LinkedIn offers open-source Hadoop plugin

Professional social networking site LinkedIn has announced it is offering an open-source Hadoop project that aims to help businesses build environments that run across multiple jobs.

In a post introducing the Gradle tool plugin, senior software engineer at the company Alex Bain explained that LinkedIn designed this solution to help facilitate work across a number of Hadoop application frameworks. The plugin is now available on Github.

He noted that since there is no 'one-size-fits-all solution' that is perfect for every type of job, Hadoop applications at LinkedIn are written using a number of different frameworks, depending on which is more appropriate for the task at hand. However, this can create challenges when it comes to organising Hadoop projects in a consistent manner.

The Gradle plugin was therefore developed to assist with this, by enabling developers to extend their build system by defining their own plugins. This helps individuals to more effectively build, test and deploy Hadoop applications.

Such solutions are particularly valuable for data-intensive businesses such as LinkedIn, which will typically be running many jobs within a workflow.

Mr Bain said: "Long before the Hadoop Plugin, Hadoop developers at LinkedIn had realised that writing individual Hadoop jobs was only part of the challenge in using Hadoop effectively. Most data-driven features that appear on LinkedIn are actually generated by processing pipelines that may consist of dozens of individual Hadoop jobs chained together into workflows."

For some of the larger data processing workflows, this could involve hundreds of job files. To deal with this, some developers started creating their own home-grown tools to help manage their workflows. 

But as these were written using a mix of frameworks, they prevented LinkedIn from completing its company-wide migration to Gradle, and over time became increasingly fragile and difficult to maintain.
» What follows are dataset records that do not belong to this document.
/-- JOIN_PHASE_COMPLETE (R242). The joining module's final phase ends with SYNC and source 172. -/
def execJoinPhaseComplete (s : State) : Res :=
  .next <|
    match s.rd R.PAIR_SYNC_STAT_PHASE with
    | 1 =>
      let s := s.wr R.PAIR_SYNC_STAT_PHASE 2
      if s.pr.joinLead then s.sendAll else s
    | 2 =>
      let s := s.wr R.PAIR_SYNC_STAT_PHASE 3
      if s.pr.joinLead then s.dirtyRound else { s with pr := { s.pr with round := 0 } }
    | 3 => s.roundEnd
    | 4 =>
      if s.pr.joinLead || !s.isTrack then s
      else ((s.wr R.PAIR_SYNC_STAT_PHASE 0).setSync true).ev 0x3A 8
    | _ => s

/-- JOIN_FAIL (R244). -/
def execJoinFail (cause : BitVec 3) (s : State) : Res := .next (s.joinFails cause.toNat).xeDone

/-- BULK_RECEIVED (R242): written into the memory of a joining module; in the dirty rounds its lines are counted. -/
def execBulkReceived (link : Fin 2) (offset : BitVec 32) (data : List (BitVec 8)) (s : State) : Res :=
  .next <|
    let ph := s.rd R.PAIR_SYNC_STAT_PHASE
    if !s.linkUp link || !s.isTrack || s.pr.joinLead || !decide (2 ≤ ph ∧ ph ≤ 4) then s
    else
      let s := (s.dmaStore pairMaster (instBase + offset.toNat) data).2
      if ph = 3 then { s with pr := { s.pr with round := s.pr.round + (linesOf offset.toNat data.length).length } } else s

/-! Claims, leases and castling (R245–R262). -/

/-- The side that an arbiter's vote names: votes are held as 0 no frame, 1 + VOTE. -/
def voteSide (v : Nat) : Option Nat := if v = 2 then some 0 else if v = 3 then some 1 else none

/-- The side an arbiter counts for (R250). -/
def State.arbSide (s : State) (i : Nat) : Option Nat :=
  let t := s.stn (s.rd R.PAIR_ARB_SEG i) (s.rd R.PAIR_ARB_ST i)
  match voteSide t.voteA, voteSide t.voteB with
  | some a, some b => if a = b then some a else none
  | some a, none => some a
  | none, b => b

def State.votes (s : State) (side : Nat) : Nat :=
  ((upTo (s.rd R.PAIR_ARB_N)).filter fun i => s.arbSide i == some side).length

/-- Table 11.5 for a TRACK module without a claim. -/
def State.claimDecision (s : State) : State :=
  if !s.flag R.PAIR_STAT_SYNC then { s with pr := { s.pr with castRecv := 0 } }
  else if s.pr.castRecv ≠ 0 then
    if s.hbok 0 || s.hbok 1 then s.claim_ 2 1
    else { s.wr R.PAIR_STAT_CASTLE 0 with pr := { s.pr with castRecv := 0 } }
  else if s.pr.silent && !s.pr.beacon0 && !s.pr.beacon1 then s.claim_ 1 1
  else s

/-- Table 11.6 at the end of a claim cycle. A castling claim that has its majority waits for the handover. -/
def State.claimOutcome (s : State) (own other : Bool) : State :=
  if (s.pr.claimKind = 2 ∧ s.pr.castMaj) ∨ (s.pr.claimKind = 3 ∧ s.flag R.PAIR_STAT_LEASE) then s
  else if s.pr.claimCyc = 0 then { s with pr := { s.pr with claimCyc := 1 } }
  else if own then s.claimWon
  else if other ∨ 2 ≤ s.pr.claimCyc then s.withdraw
  else { s with pr := { s.pr with claimCyc := 2 } }

/-- Table 11.7 for a LEAD module. -/
def State.leaseDecision (s : State) (own other : Bool) : State :=
  if own then s.wr R.PAIR_LEASE_NOMAJ 0
  else if other ∧ s.pr.castKind ≠ 0 ∧ s.pr.beaconCast then
    { (s.wr R.PAIR_LEASE_NOMAJ 0).wr R.PAIR_STAT_CASTLE 3 with pr := { s.pr with castMaj := true } }
  else if other then ((s.wr R.PAIR_STAT_SYNC 0).setMode 2 0).ev 0x3A 3
  else
    let s := s.sat R.PAIR_LEASE_NOMAJ
    let n := s.rd R.PAIR_LEASE_NOMAJ
    let s := if n = 2 ∧ s.flag R.PAIR_STAT_PSYNC ∧ s.upLinks ≠ [] then (s.castleRequest true).getD (s.err 0x3A 0x52 0x1A4) else s
    if s.rd R.PAIR_LEASE_LEASECYC ≤ n then (s.setMode 4 3).ev 0x3A 3 else s

/-- The outgoing module leaves LEAD at the end of the cycle that contains the handover (R260 step 6). -/
def State.castlingDone (s : State) : State :=
  let s := (s.castEnd 1).wrap R.PAIR_CASTLE_STAT_COUNT
  ((s.setMode 2 0 (castled := true)).ev 0x3A 6).ev 0x3A 7

/-- PAIR_CYCLE_END (R250–R257). -/
def execPairCycleEnd (s : State) : Res :=
  .next <|
    if s.mode = 0 then s
    else
      let n := s.rd R.PAIR_ARB_N
      let vo := s.votes s.side
      let vt := s.votes (1 - s.side)
      let s := (s.wr R.PAIR_VOTES_OWN vo).wr R.PAIR_VOTES_OTHER vt
      let own := decide (n < 2 * vo)
      let other := decide (n < 2 * vt)
      let s :=
        if s.pr.handed then s.castlingDone
        else if n = 0 ∧ s.pr.beaconAny ∧ s.flag R.PAIR_STAT_LEASE then ((s.dropClaim.setMode 4 3).ev 0x3A 3)
        else if s.pr.claimKind ≠ 0 then
          (if n = 0 then (if s.flag R.PAIR_STAT_LEASE || s.pr.castMaj then s else s.claimWon) else s.claimOutcome own other)
        else if s.isLead then
          (if n = 0 then s else s.leaseDecision own other)
        else if s.isTrack then s.claimDecision
        else s
      let s := { s with pr := { s.pr with beacon1 := s.pr.beacon0, beacon0 := false, beaconAny := false, beaconCast := false, newLead := false } }
      s.xeDone

/-- CASTLE_CMD_REQ (R259). -/
def execCastleCmdReq (m : BitVec 6) (forced : Bool) (s : State) : Res :=
  .next <| s.onPage 0x3A fun s =>
    let t := s.put R.PAIR_CASTLE_CMD_FORCED forced
    let t := (t.castleRequest forced).getD (t.err 0x3A 0x52 0x1A4)
    t.cfgBump s 0x3A 0x1A4 m.toNat

/-- CASTLE_RECEIVED (R260): 1 and 2 request, 3 abandon. -/
def execCastleReceived (link : Fin 2) (kind : BitVec 8) (s : State) : Res :=
  .next <|
    let k := kind.toNat
    if !s.linkUp link || !s.isTrack then s
    else if k = 1 ∨ k = 2 then
      if s.pr.claimKind = 0 then { s.wr R.PAIR_STAT_CASTLE 1 with pr := { s.pr with castRecv := k } } else s
    else if k = 3 then
      if s.pr.claimKind = 2 then
        let s := { s.setClaim 0 with pr := { s.pr with claimKind := 0, claimCyc := 0 } }
        (s.castEnd 3).wr R.PAIR_STAT_ROLE 2
      else if s.pr.castRecv ≠ 0 then s.castEnd 3
      else s
    else s

/-- No ply or event task is in progress at any level. -/
def State.allIdle (s : State) : Bool := workOrder.all fun w => (s.ply w).phase == 0

/-- No trigger of an enabled class that starts a ply falls within `gap` ns from now; one that SKIPNEXT skips widens the gap (07 R161). -/
def State.gapFree (s : State) (gap : Nat) : Bool :=
  (upTo 3).all fun n => !s.flag R.XE_CLS_CFG_EN n ||
    (match (s.ply n).next with
     | some t =>
       let t := if s.flag R.XE_CLS_STAT_SKIPNEXT n then t + s.periodNs n else t
       decide (s.baseNow (s.ply n).aligned + gap ≤ t)
     | none => true)

/-- A C1 COMMIT has ended in this clock; with C1 disabled that of any class (R260 step 3). -/
def State.commitEnded (s : State) : Bool :=
  let x := s.pr.lastCommit
  x.2 == s.clk && (x.1 == 1 || (!s.flag R.XE_CLS_CFG_EN 0 && decide (1 ≤ x.1 ∧ x.1 ≤ 3)))

/-- CASTLING_HANDOVER (R260 step 4): the instant H. -/
def execCastlingHandover (s : State) : Res :=
  .next <|
    if !s.isLead || s.pr.castKind == 0 || !s.pr.castMaj || s.pr.handed || s.rd R.XE_SM_STAT_STATE == 4 then s
    else if s.pr.castKind == 1 && !(s.allIdle && s.gapFree 50000) then s
    else if s.pr.castKind == 2 && !(s.allIdle || s.commitEnded) then s
    else
      let s := (s.abandonAll true).sendHandover false
      let s := ((s.wr R.PAIR_STAT_ROLE 4).wr R.PAIR_STAT_CASTLE 4).wr R.PAIR_STAT_SYNC 1
      ({ s.wr R.XE_ET_PEND 0 with pr := { s.pr with handed := true, rx := [], rxSeq := [] } })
"To solve these problems, we developed the Hadoop DSL, which is included with the Hadoop Plugin," Mr Bain said. "The Hadoop Plugin and Hadoop DSL have been embraced as the standard way to develop Hadoop workflows at LinkedIn. If you are writing Hadoop jobs using Gradle as your build system, you should definitely consider using the Hadoop Plugin. It will save you time and energy in developing your Hadoop workflows."